## Problem description
Below are entries; copy exactly the lines from the one with "j < s.par.outCap ∧ t" through the one with "exact ⟨s.readOut n, ht, fun", both included, and leave out the rest.

## Entries provided
theorem State.Inv.signedOf_result {s : State} (h : s.Inv) :
    signedOf s.par.wCnt s.result = if s.complete then (s.cursor : Int) else -(s.cursor : Int) := by
  cases hc : s.complete
  · have hw : 0 < s.par.wCnt := Nat.lt_of_lt_of_le (by omega) h.parValid.1
    rw [State.result_of_not_complete hc, signedOf_neg hw h.cursor_lt]
    rfl
  · rw [State.result_of_complete hc, signedOf_of_lt h.cursor_lt]
    rfl

/-- Settles O52: RESULT by the cases of COMPLETE, its signed reading by `signedOf_result`. -/
theorem resultIsTheSignedCursor : Obligations.ResultIsTheSignedCursor :=
  ⟨fun _ => ⟨rfl, rfl⟩, fun _ => State.result_of_cursor_zero, fun _ => State.Inv.signedOf_result,
    fun _ => State.result_of_cursor_zero rfl, fun _ _ => rfl⟩

/-! ## Reset values -/

/-- STATUS at reset shows MODE alone, at bit 8 (10_state.md R24, R42). -/
theorem statusWord_resetOf (p : Params) :
    (State.resetOf p).statusWord.toNat = if p.boundCheck = .perBit then 256 else 0 := by
  have key : ∀ mode : Bool,
      (0#13 ++ (0 : BrcField) ++ 0#7 ++ BitVec.ofBool mode ++ 0#1 ++ ErrCode.noError.code ++ 0#1 ++
        BitVec.ofBool false ++ BitVec.ofBool false ++ BitVec.ofBool false).toNat = if mode then 256 else 0 := by
    decide
  exact (key (modeBit p)).trans (by simp [modeBit])

theorem readReg_resetOf (p : Params) (n : Nat) :
    (State.resetOf p).readReg n = if n = 3 ∧ p.boundCheck = .perBit then 256 else 0 := by
  match n with
  | 0 | 1 | 2 | 4 | 5 => simp [State.readReg, State.cmdWord, State.resetOf]
  | 3 => exact (statusWord_resetOf p).trans (by simp)
  | 6 => exact (State.result_of_cursor_zero (s := State.resetOf p) rfl).trans (by simp)
  | n + 7 => simp [State.readReg]

/-- Settles O50: each field of `State.resetOf` is its reset value, and `readReg_resetOf` says what the registers read. -/
theorem resetStateHoldsTheResetValues : Obligations.ResetStateHoldsTheResetValues := fun p =>
  ⟨rfl, rfl, rfl, rfl, rfl, rfl, rfl, rfl, rfl, rfl, rfl, rfl, rfl, rfl, fun _ => ⟨rfl, rfl⟩, readReg_resetOf p⟩

end Sys2Proof.Machine

namespace Sys2Proof.Machine

/-! SUPPORT. What each host transaction can do, which element a DEC step reads, and which transition a step runs. -/

/-! ## Host reads -/

theorem execBrd_next {i : Nat} {s t : State} (h : execBrd i s = .next t) :
    i < s.par.bitbufLen ∧ t = { s with reply := some (s.readBits i) } := by
  unfold execBrd at h
  split_ifs at h with hi
  exact ⟨hi, answer_next h⟩

theorem execOrd_next {j : Nat} {s t : State} (h : execOrd j s = .next t) :
    j < s.par.outCap ∧ t = { s with reply := some (s.readOut j) } := by
  unfold execOrd at h
  split_ifs at h with hj
  exact ⟨hj, answer_next h⟩

/-- A host read puts its value into the reply, and the value does not depend on the earlier reply (20_memory.md R60). -/
theorem hostRead_next {s t : State} {i : Instr} (read : ∃ n, i = .hrd n ∨ i = .brd n ∨ i = .ord n)
    (h : exec i s = .next t) :
    ∃ v, t = { s with reply := some v } ∧
      ∀ r, exec i { s with reply := r } = .next { s with reply := some v } := by
  obtain ⟨n, rfl | rfl | rfl⟩ := read
  · exact ⟨s.readReg n, answer_next h, fun _ => rfl⟩
  · obtain ⟨hn, ht⟩ := execBrd_next h
    exact ⟨s.readBits n, ht, fun _ => if_pos hn⟩
  · obtain ⟨hn, ht⟩ := execOrd_next h
    exact ⟨s.readOut n, ht, fun _ => if_pos hn⟩

theorem hostRead_frame {s t : State} {i : Instr} (read : ∃ n, i = .hrd n ∨ i = .brd n ∨ i = .ord n)
    (h : exec i s = .next t) : t = { s with reply := t.reply } := by
  obtain ⟨v, rfl, -⟩ := hostRead_next read h
  rfl

/-- Settles O20, by `hostRead_next`: the state after a read is the state before it with another reply. -/
theorem hostReadsAreIdempotent : Obligations.HostReadsAreIdempotent := fun s t i read h => by
  refine ⟨hostRead_frame read h, ?_⟩
  obtain ⟨v, rfl, again⟩ := hostRead_next read h
  exact again (some v)

/-! ## Host writes -/

/-- BWR of an element and value that exist is dropped while busy, and otherwise stores the value (42_host_interface.md
R197). -/
theorem execBwr_next {i v : Nat} {s t : State} (h : execBwr i v s = .next t) :
    i < s.par.bitbufLen ∧ Fits s.par.elemW v ∧
    ((s.busy = true ∧ t = s) ∨
     (s.busy = false ∧ t = { s with bits := Mem.write s.bits i v, drawKey := s.drawKey + 1 })) := by
  unfold execBwr at h
  split_ifs at h with hi hv hb
  · exact ⟨hi, hv, .inl ⟨hb, (Host.Outcome.next.inj h).symm⟩⟩
  · exact ⟨hi, hv, .inr ⟨by simpa using hb, commit_next h⟩⟩

/-- OWR of an element and value that exist is dropped while busy, and otherwise stores the value (42_host_interface.md
R199). -/
theorem execOwr_next {j v : Nat} {s t : State} (h : execOwr j v s = .next t) :
    j < s.par.outCap ∧ Fits s.par.outW v ∧
    ((s.busy = true ∧ t = s) ∨
     (s.busy = false ∧ t = { s with out := Mem.write s.out j v, drawKey := s.drawKey + 1 })) := by
  unfold execOwr at h
  split_ifs at h with hj hv hb
  · exact ⟨hj, hv, .inl ⟨hb, (Host.Outcome.next.inj h).symm⟩⟩
  · exact ⟨hj, hv, .inr ⟨by simpa using hb, commit_next h⟩⟩

/-- HWR of a register other than CMD changes its own count at most (42_host_interface.md R191). -/
theorem execHwr_frame {n v : Nat} {s t : State} (hn : n ≠ 0) (h : execHwr n v s = .next t) :
    t = { s with bitCount := t.bitCount, nout := t.nout, drawKey := t.drawKey } ∧
      (n ≠ 1 → t.bitCount = s.bitCount) ∧ (n ≠ 2 → t.nout = s.nout) := by
  obtain ⟨-, ⟨h0, -⟩ | ⟨rfl, -, rfl⟩ | ⟨rfl, -, rfl⟩ | ⟨-, rfl⟩⟩ := writeReg_next h
  · exact absurd h0 hn
  · exact ⟨rfl, fun h1 => absurd rfl h1, fun _ => rfl⟩
  · exact ⟨rfl, fun _ => rfl, fun h2 => absurd rfl h2⟩
  · exact ⟨rfl, fun _ => rfl, fun _ => rfl⟩

theorem execBwr_frame {i v : Nat} {s t : State} (h : execBwr i v s = .next t) :
    t = { s with bits := t.bits, drawKey := t.drawKey } ∧
      ∀ a, a ≠ i → Mem.read? t.bits a = Mem.read? s.bits a := by
  obtain ⟨-, -, ⟨-, rfl⟩ | ⟨-, rfl⟩⟩ := execBwr_next h
  · exact ⟨rfl, fun _ _ => rfl⟩
  · exact ⟨rfl, fun _ => Mem.read?_write_of_ne⟩

theorem execOwr_frame {j v : Nat} {s t : State} (h : execOwr j v s = .next t) :
    t = { s with out := t.out, drawKey := t.drawKey } ∧
      ∀ a, a ≠ j → Mem.read? t.out a = Mem.read? s.out a := by
  obtain ⟨-, -, ⟨-, rfl⟩ | ⟨-, rfl⟩⟩ := execOwr_next h
  · exact ⟨rfl, fun _ _ => rfl⟩
  · exact ⟨rfl, fun _ => Mem.read?_write_of_ne⟩

/-- Settles O23, one frame lemma per kind of transaction. -/
theorem hostTransactionFrame : Obligations.HostTransactionFrame := fun _ _ =>
  ⟨fun _ _ => execHwr_frame,
    fun k h => by
      rcases h with h | h | h
      · exact hostRead_frame ⟨k, .inl rfl⟩ h
      · exact hostRead_frame ⟨k, .inr (.inl rfl)⟩ h
      · exact hostRead_frame ⟨k, .inr (.inr rfl)⟩ h,
    fun _ _ => execBwr_frame, fun _ _ => execOwr_frame⟩

/-! ## The element that DEC reads -/

theorem sampleStop_eq_false {s : State} : s.sampleStop = false ↔ s.samples ≠ s.nout ∧ s.cursor < s.bitCount := by
  simp [State.sampleStop]

/-- A DEC step that advances CURSOR reads the element there: it is a sample start that does not stop, or a code bit that
is not exhausted (40_decode_operation.md R93, R94). -/
theorem decStep_read {s t : State} (hs : s.decStep = .next t) (advance : t.cursor = s.cursor + 1) :
    (∃ b, s.readBit s.cursor = some b) ∧
      ((s.phase = .sign ∧ s.sampleStop = false) ∨ (s.phase = .code ∧ s.exhausted = false)) := by
  have moved : t.cursor ≠ s.cursor := by omega
  rcases decStep_next hs with ⟨-, rfl⟩ | ⟨-, hp, hs⟩ | ⟨-, hp, hs⟩
  · exact absurd rfl moved
  · rcases signStep_next hs with ⟨-, rfl⟩ | ⟨-, -, rfl⟩ | ⟨go, b, bit, -⟩
    · exact absurd rfl moved
    · exact absurd rfl moved
    · exact ⟨⟨b, bit⟩, .inl ⟨hp, go⟩⟩
  · rcases codeBitStep_next hs with ⟨-, rfl⟩ | ⟨-, -, rfl⟩ | ⟨go, b, -, bit, -⟩
    · exact absurd rfl moved
    · exact absurd rfl moved
    · exact ⟨⟨b, bit⟩, .inr ⟨hp, go⟩⟩

/-- Inside a code DEC stands below BIT_COUNT + LMAX: at most LEN < LMAX elements at or beyond BIT_COUNT have been read
(40_decode_operation.md R106). -/
theorem State.Inv.cursor_lt_of_code {s : State} (h : s.Inv) (hp : s.phase = .code) {lv : Level}
    (level : Level.ofField s.stBrc = some lv) : s.cursor < s.bitCount + lv.lmax := by
  obtain ⟨slack, -⟩ := h.codeCursor hp
  obtain ⟨hlen, -, -⟩ := isInternal_bounds (h.codeNode hp lv level)
  omega

/-- Settles O41, by the two kinds of reading DEC step: a sample start reads below BIT_COUNT in either mode, and a code bit
within the bounds of the walk and of the exhaustion test. -/
theorem readsStayWithinTheirBounds : Obligations.ReadsStayWithinTheirBounds := fun s t lv h _ level hs advance => by
  obtain ⟨⟨b, bit⟩, reading⟩ := decStep_read hs advance
  refine ⟨(readBit_eq_some.1 bit).1, ?_⟩
  rcases reading with ⟨-, go⟩ | ⟨hp, go⟩
  · obtain ⟨-, below⟩ := sampleStop_eq_false.1 go
    exact ⟨Nat.lt_add_right _ below, fun _ => below⟩
  · exact ⟨h.cursor_lt_of_code hp level, cursor_lt_bitCount_of_not_exhausted go⟩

## Expected answer
    j < s.par.outCap ∧ t = { s with reply := some (s.readOut j) } := by
  unfold execOrd at h
  split_ifs at h with hj
  exact ⟨hj, answer_next h⟩

/-- A host read puts its value into the reply, and the value does not depend on the earlier reply (20_memory.md R60). -/
theorem hostRead_next {s t : State} {i : Instr} (read : ∃ n, i = .hrd n ∨ i = .brd n ∨ i = .ord n)
    (h : exec i s = .next t) :
    ∃ v, t = { s with reply := some v } ∧
      ∀ r, exec i { s with reply := r } = .next { s with reply := some v } := by
  obtain ⟨n, rfl | rfl | rfl⟩ := read
  · exact ⟨s.readReg n, answer_next h, fun _ => rfl⟩
  · obtain ⟨hn, ht⟩ := execBrd_next h
    exact ⟨s.readBits n, ht, fun _ => if_pos hn⟩
  · obtain ⟨hn, ht⟩ := execOrd_next h
    exact ⟨s.readOut n, ht, fun _ => if_pos hn⟩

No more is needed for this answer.